A missão em tempos de secularização
Ordenado sacerdote, padre Mathieu regressa à Bélgica e vive mais de 20
anos a conotação missionária da sua vocação religiosa em terras de
secularização, onde se sente fortemente o ‘desmatamento da memória cristã’,
como dizia o cardeal belga Godfried Danneels. Hoje ele recorda : «Há tempos que
não existiam vocações e havia um grande abismo entre mim e a geração anterior.
Naquela situação, eu sabia que nunca receberia incentivo para partir em missão.
A missão era ali».
Trata-se de. aceitar a realidade das coisas. As circunstâncias dadas.
Padre Dominique torna-se Vigário Provincial e depois Provincial, enquanto o
número de frades diminui. Sucedem-se fusões, movimentos e fechamentos de casas
religiosas. Decide-se concentrar os franciscanos conventuais na casa de
Bruxelas, onde têm o convento imerso nos bairros de imigração. Para não fechar
a Província Belga, pede-se o apoio das outras Províncias conventuais da Europa.

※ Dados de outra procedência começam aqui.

-- ==== Sys2Proof/Decode.lean ====
section
/-! DEFINITION. Decoding and encoding of both encoding spaces: the LZ token stream
(30_encoding.md R90 to R98) and the CMD word (R107, R108), with the bit cursor and byte-order
helpers they use. -/

namespace Sys2Proof

/-! ### Bit cursor steps (40_bitcursor.md R130) -/

/-- The bit a non-empty cursor returns: bit 7 first, bit 0 last. -/
def BitCursor.bit (c : BitCursor) : Bool := c.cur.getLsbD (c.rem.val - 1)

/-- A non-empty cursor after it has returned a bit. -/
def BitCursor.advance (c : BitCursor) : BitCursor := ⟨c.cur, c.rem - 1⟩

/-- A cursor that has just been refilled with `b` and has returned its bit 7. -/
def BitCursor.refilled (b : Byte) : BitCursor := ⟨b, 7⟩

/-- The bit a refill with `b` returns at once. -/
def BitCursor.firstBit (b : Byte) : Bool := b.getLsbD 7

/-! ### The decision tree, once for every byte source -/

/-- `ReadBits(c, n)` (40_bitcursor.md R131) over any bit reader, from the value `v` read so far:
the first bit read becomes the most significant. -/
def readBitsWith {m : Type → Type} [Monad m] (bit : m Bool) : Nat → Nat → m Nat
  | 0, v => pure v
  | n + 1, v => do
    let b ← bit
    readBitsWith bit n (v * 2 + b.toNat)

/-- The reads of `DecodeToken()` (42_lz_decode.md R162) over any flag-bit reader and byte source,
in the order 30_encoding.md R91 lists them. -/
def decodeTree {m : Type → Type} [Monad m] (bit : m Bool) (byte : m Byte) : m Instr := do
  if ← bit then
    if ← bit then
      let hi ← byte
      let lo ← byte
      let lenField : BitVec 3 := hi.extractLsb' 5 3
      let offset : BitVec 13 := hi.extractLsb' 0 5 ++ lo
      if lenField ≠ 0 then
        pure (.long lenField offset)
      else if ← bit then
        let t ← byte
        if t = 0xFF then pure (.run offset) else pure (.longx8 offset t)
      else
        let x ← readBitsWith bit 4 0
        pure (.longx4 offset (BitVec.ofNat 4 x))
    else
      let l ← readBitsWith bit 2 0
      let o ← byte
      pure (.short (BitVec.ofNat 2 l) o)
  else
    let b ← byte
    pure (.lit b)

/-! ### Decoding plain bytes -/

/-- Why the decoder refuses its input. -/
inductive DecodeError where
  /-- The CMD word is illegal (30_encoding.md R108). -/
  | illegalCommand (v : Word)
  /-- The stream ends inside a token (30_encoding.md R99). -/
  | streamEnded
  deriving DecidableEq, Repr

/-- A token stream held as bytes, with its flag-bit cursor. -/
structure TokenSource where
  cursor : BitCursor
  bytes : List Byte
  deriving DecidableEq, Repr

/-- A stream about to be read from its first byte, its cursor empty (10_state.md R43). -/
def TokenSource.ofBytes (bs : List Byte) : TokenSource := ⟨⟨0, 0⟩, bs⟩

/-- A reader of a byte stream. -/
abbrev StreamReader := EStateM DecodeError TokenSource

/-- The next stream byte. -/
def streamByte : StreamReader Byte := fun src =>
  match src.bytes with
  | [] => .error .streamEnded src
  | b :: bs => .ok b { src with bytes := bs }

/-- The next flag bit, with the refill of 40_bitcursor.md R130. -/
def streamBit : StreamReader Bool := fun src =>
  if src.cursor.rem = 0 then
    match src.bytes with
    | [] => .error .streamEnded src
    | b :: bs => .ok (BitCursor.firstBit b) ⟨BitCursor.refilled b, bs⟩
  else .ok src.cursor.bit { src with cursor := src.cursor.advance }

/-- The head of the next token of a stream, and the stream after it. -/
def decodeToken (src : TokenSource) : Except DecodeError (Instr × TokenSource) :=
  match decodeTree streamBit streamByte src with
  | .ok i src' => .ok (i, src')
  | .error e _ => .error e

/-- A row of the CMD opcode map (30_encoding.md R107). -/
structure CommandRow where
  pattern : Word
  mask : Word
  build : Word → Instr

/-- 30_encoding.md R107, in its order. -/
def commandRows : List CommandRow :=
  [ ⟨0x00000001, 0xFFFFFFFF, fun _ => .jpkDecode⟩,
    ⟨0x00000002, 0xFFFFFFFF, fun _ => .jpkEncode⟩,
    ⟨0x00000003, 0xFFFFFEFF, fun v => .lcgNext (v.getLsbD 8)⟩,
    ⟨0x00000004, 0xFFFFFFFF, fun _ => .ecdDecrypt⟩,
    ⟨0x00000005, 0xFFFFFFFF, fun _ => .ecdEncrypt⟩,
    ⟨0x00000006, 0xFFFFFFFF, fun _ => .exfDecrypt⟩,
    ⟨0x00000007, 0xFFFFFFFF, fun _ => .exfEncrypt⟩ ]

/-- The command a CMD word stands for: a word that matches no row is illegal
(30_encoding.md R107, R108). -/
def decodeCommand (v : Word) : Except DecodeError Instr :=
  match commandRows.find? (fun r => decide (v &&& r.mask = r.pattern)) with
  | some r => .ok (r.build v)
  | none => .error (.illegalCommand v)

/-! ### Encoding -/

/-- One item of a token, in consumption order (30_encoding.md R91): a flag bit or a data byte. -/
inductive Item where
  | flag (b : Bool)
  | data (b : Byte)
  deriving DecidableEq, Repr

/-- A flag field, its high bit first (00_scope.md R8). -/
def flagField {n : Nat} (v : BitVec n) : List Item :=
  (List.range n).map fun k => .flag (v.getMsbD k)

/-- The two data bytes of a long token (30_encoding.md R94): `hi`, then `lo`. -/
def longBytes (lenField : BitVec 3) (offset : BitVec 13) : List Item :=
  [.data (lenField ++ offset.extractLsb' 8 5), .data (offset.extractLsb' 0 8)]

/-- The items of a token's head (30_encoding.md R92 to R98); a command has none. -/
def tokenItems : Instr → List Item
  | .lit b => [.flag false, .data b]
  | .short l o => [.flag true, .flag false] ++ flagField l ++ [.data o]
  | .long lenField offset => [.flag true, .flag true] ++ longBytes lenField offset
  | .longx4 offset x =>
    [.flag true, .flag true] ++ longBytes 0 offset ++ [.flag false] ++ flagField x
  | .longx8 offset t =>
    [.flag true, .flag true] ++ longBytes 0 offset ++ [.flag true, .data t]
  | .run count =>
    [.flag true, .flag true] ++ longBytes 0 count ++ [.flag true, .data 0xFF]
  | .jpkDecode => []
  | .jpkEncode => []
  | .lcgNext _ => []
  | .ecdDecrypt => []
  | .ecdEncrypt => []
  | .exfDecrypt => []
  | .exfEncrypt => []

/-- A flag byte with the flag bit `b` placed as its bit number `cnt`, counted from bit 7 down
(20_memory.md R62, 40_bitcursor.md R135). -/
def placeFlag (flag : Byte) (cnt : Nat) (b : Bool) : Byte :=
  flag ||| ((BitVec.ofBool b).setWidth 8 <<< (7 - cnt))

/-- The bytes of an item sequence written behind an open flag byte `flag` that holds `cnt` bits,
with the data bytes `pend` emitted since: a flag byte goes out when the ninth bit is due and at the
end (40_bitcursor.md R135), which is where the reader refills (R137). -/
def packItems : List Item → Byte → Nat → List Byte → List Byte
  | [], flag, _, pend => flag :: pend
  | .data b :: is, flag, cnt, pend => packItems is flag cnt (pend ++ [b])
  | .flag b :: is, flag, cnt, pend =>
    if cnt = 8 then flag :: pend ++ packItems is (placeFlag 0 0 b) 1 []
    else packItems is (placeFlag flag cnt b) (cnt + 1) pend

/-- The stream bytes of one token that starts on a fresh flag byte; unused low flag bits are 0. -/
def encodeToken (i : Instr) : List Byte := packItems (tokenItems i) 0 0 []

/-- The CMD word of a command (30_encoding.md R107); a token has none. -/
def encodeCommand : Instr → Option Word
  | .lit _ => none
  | .short _ _ => none
  | .long _ _ => none
  | .longx4 _ _ => none
  | .longx8 _ _ => none
  | .run _ => none
  | .jpkDecode => some 0x00000001
  | .jpkEncode => some 0x00000002
  | .lcgNext tsel => some (if tsel then 0x00000103 else 0x00000003)
  | .ecdDecrypt => some 0x00000004
  | .ecdEncrypt => some 0x00000005
  | .exfDecrypt => some 0x00000006
  | .exfEncrypt => some 0x00000007

/-- The code of an instruction in its own encoding space. -/
inductive Code where
  | word (v : Word)
  | stream (bs : List Byte)
  deriving DecidableEq, Repr

/-- The encoder: a CMD word, or the stream bytes of a token on a fresh flag byte. -/
def encode (i : Instr) : Code :=
  match encodeCommand i with
  | some v => .word v
  | none => .stream (encodeToken i)

/-- The decoder of both spaces; of a stream it gives the first token. -/
def decode : Code → Except DecodeError Instr
  | .word v => decodeCommand v
  | .stream bs => (decodeToken (.ofBytes bs)).map Prod.fst

/-! ### The opcode table's words -/

/-- The first `n` bytes of a number, least significant first. -/
def bytesOf (n w : Nat) : List Byte :=
  (List.range n).map fun k => BitVec.ofNat 8 (w / 256 ^ k)

/-- Whether an opcode-table word is a CMD word: the seven command rows have 32 bits. A token head
of 32 bits is a LONGX8 or a RUN, whose flag byte begins with three ones; no CMD word of the map
has such a low byte (DESIGN CHOICE, log 11). -/
def isCommandWord (nbits w : Nat) : Bool := nbits == 32 && decide (w % 256 < 0xE0)

/-- The stream a table word stands for: its bytes in order, then as many zero bytes as the longest
head needs. -/
def tableStream (nbits w : Nat) : List Byte :=
  bytesOf (nbits / 8) w ++ List.replicate 4 0

/-- The instruction the decoder reads from a word of spec/opcode_table.json (log 11). -/
def decodeTableWord (nbits w : Nat) : Option Instr :=
  if isCommandWord nbits w then (decodeCommand (BitVec.ofNat 32 w)).toOption
  else (decode (.stream (tableStream nbits w))).toOption

end Sys2Proof
end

«Buscávamos os caminhos em meio às consequências da secularização e da
globalização com que nos deparávamos». Leigos e
leigas agregavam-se em torno ao padre Dominique. Uma comunidade que já então ‘mostrava
ter necessidade da sua liberdade’ para continuar a crescer ao longo do caminho.
A surpresa libanesa
Em 1993, o futuro arcebispo de Teerã viaja ao Líbano para a ordenação
sacerdotal de César Essayan, seu colega de estudos, atual Vigário Apostólico de
Beirute para os católicos de rito latino. Depois da guerra civil, Beirute ainda
está tomada por escombros, com tanques por toda parte. No entanto, ele fica
impressionado com a força de recomeçar das pessoas mais pobres, que
permaneceram no país sofrendo sem poder partir, e com a fé das pessoas que
encontra nos santuários. Dez anos mais tarde, e depois de um longo tempo de
trabalho na Bélgica, a sua vida vira uma nova página, quando se torna disponível
para ir para o País dos Cedros.
«Na minha viagem em 1993 vi que no Líbano havia um potencial de jovens a
serem acompanhados em seu crescimento. Em Beirute, encontrei-me trabalhando em
uma paróquia de língua francesa, onde pude imediatamente envolver-me em
trabalhos pastorais’. No Líbano assumiu também a função de Mestre de Noviços. E
experimenta a alegria de poder retomar os ritmos de vida comunitária, aos quais
teve que renunciar durante os anos de missão na Bélgica.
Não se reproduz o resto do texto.